Chen-Fu Chien, Yung-Chen Tai, and Yun-Siang Lin
As key component of electronic products, the importance of printed circuit boards (PCBs) has increased with the development of technology. With the rise of new technologies, the demand and importance for PCBs is also rising. With development of electronic products towards size shrinking, combined with the demand of transmission rate and computing power, PCB manufacturing becomes sophisticated, thus requiring more effective quality control methods. The quality of PCBs will directly affect the performance and reliability of back-end products, more precise manufacturing and more effective quality control are required. Solder resist is a surface coating of PCB and is one of the important processes. Above it, some parts need to be excluded from being covered, called solder resist opening (SRO).

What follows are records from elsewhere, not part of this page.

/-- One signal slot. -/
structure Signal where
  lever : Option Lever
  copy : Option RecordCopy
  demand : Bool
  stick : Bool
  removal : RemovalCause
deriving DecidableEq, Repr

/-- The release states of a route lock entry (R101). -/
inductive ReleaseState where
  | waitingTrain
  | trainPassing
  | timing
deriving DecidableEq, Repr

/-- An entry of the route lock list (R101). `time` is T in ms. -/
structure RouteLock where
  lever : Lever
  held : List Lever
  passing : Option Tc
  time : Nat
  state : ReleaseState
  deadline : Option Nat
  created : Nat
deriving DecidableEq, Repr

/-- The Signal and Route Controller's state. -/
structure Src where
  signals : Table 24 Signal
  /-- The route lock list, oldest first. -/
  locks : List RouteLock
  /-- The copies of the three LINES records, for EMERGENCY (R99). -/
  lines : Table 3 (Option RecordCopy)
deriving DecidableEq, Repr

/-! ## Bell Codec (chapter 7) -/

/-- The named bell codes, numbers 1 to 10 of Table 7-1. -/
inductive BellCode where
  | call
  | offerPassenger
  | offerMixed
  | offerGoods
  | offerEngine
  | offerEngineers
  | entering
  | outOfSection
  | cancel
  | emergency
deriving DecidableEq, Repr

/-- The receive states of a line (R112). -/
inductive BellRx where
  | idle
  | high
  | gap
  | stuck
deriving DecidableEq, Repr

/-- The code in progress (R114). -/
structure OpenCode where
  groups : List Nat
  seen : Nat
  invalid : Bool
  lastFall : Nat
deriving DecidableEq, Repr

/-- A code record (R115); `name` is none for UNKNOWN. -/
structure CodeRecord where
  pattern : List Nat
  name : Option BellCode
  invalid : Bool
  through : Bool
  completed : Nat
deriving DecidableEq, Repr

/-- The sender states (R121). -/
inductive Sender where
  | idle
  | sounding
  | spacing
  | trailing
deriving DecidableEq, Repr

/-- One line of the Bell Codec. -/
structure BellLine where
  filter : LevelFilter
  rx : BellRx
  code : Option OpenCode
  /-- The start time of the present high. -/
  highStart : Option Nat
  lastBeatEnd : Nat
  /-- The bell receive queue, oldest first, up to 8. -/
  received : List CodeRecord
  discarded : Bool
  autoRefused : Bool
  /-- The bell send queue, head first, up to 4. -/
  sendQueue : List BellCode
  sender : Sender
  /-- The beats still to sound of the head code after the present one, group by group. -/
  place : List Nat
  /-- The end time of the sender's present step. -/
  stepEnd : Option Nat
  through : Bool
deriving DecidableEq, Repr

/-! ## Block Section Controller (chapter 8) -/

/-- The states of an incoming section. -/
inductive InState where
  | blocked
  | lineClear
  | trainOnLine
deriving DecidableEq, Repr

/-- The readings of a sense pair, and the sensed states of an outgoing section (R126). -/
inductive Sensed where
  | blocked
  | lineClear
  | trainOnLine
  | senseFault
deriving DecidableEq, Repr

/-- An incoming offer: RECEIVED, or REPEATED once this box has repeated it. -/
structure InOffer where
  code : BellCode
  received : Nat
  repeated : Bool
  expiry : Nat
deriving DecidableEq, Repr

/-- An outgoing offer: SENT, or ACCEPTED once the neighbour has repeated it. -/
structure OutOffer where
  code : BellCode
  sent : Nat
  accepted : Bool
  expiry : Nat
deriving DecidableEq, Repr

/-- The arrival steps (R135). -/
inductive ArrivalStep where
  | none
  | entryOcc
  | berthOcc
  | entryCleared
  | proven
deriving DecidableEq, Repr

/-- The section release of an incoming section (R136). -/
inductive SectionRelease where
  | none
  | running (deadline : Nat)
  | runOut
deriving DecidableEq, Repr

/-- The last section event (Table 8-4). -/
inductive SectionEvent where
  | none
  | lineClearGiven
  | trainOnLine
  | unexpectedEntry
  | obstruction
  | blocked
  | recordFault
  | releaseSet
  | releaseTaken
  | releaseLost
  | offerExpired
  | restarted
deriving DecidableEq, Repr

The size of SRO is a critical quality characteristic, as PCBs become increasingly shrinking, the size of the SRO is also becoming smaller. If the manufactured SRO size is out of specification, it may cause abnormalities during subsequent soldering, resulting in product scrap and yield loss. However, quality control of SRO size is complicated. SRO is affected by multiple processes and can only be measured after the last process, so the inspection must go through a pilot production, leading to material cost for inspection. Besides, the variance of incoming material, solder resist ink, is comparatively high, thus different SRO size compensation values are required for each incoming material batch. To control the quality and confirm the compensation value setting, manufacturers need to carry out stages of pilot runs and inspections, which consumes material costs and time.
In response to actual measurement problems, virtual metrology (VM) has been proposed to achieve in-line prediction of target quality characteristic, yet little research exists for PCB manufacturing. Little VM research has been conducted to propose VM framework for PCB manufacturing. In practical application, the uncertainty of VM model prediction and the cost of model update are faced, so the VM framework needs to be integrated with the process of batch compensation value determination based on domain knowledge. If VM is used instead of actual inspection, the pilot run material cost can be reduced and the capacity loss due to inspection can be decreased. This study develops a decision-based VM framework for SRO size, which combined feature selection, prediction model, and the decision process of compensation value determination. In addition, a confidence indicator is proposed to evaluate the reliability of predicted values, which also used as a reference for the model update mechanism to achieve a trade-off between model stability and update cost. An empirical study was conducted in a PCB manufacturing company. The result shows that the framework can help engineers to make decision on compensation values, further replace physical inspections to improve the efficiency of quality control and help PCB manufacturing industry to move towards intelligent production.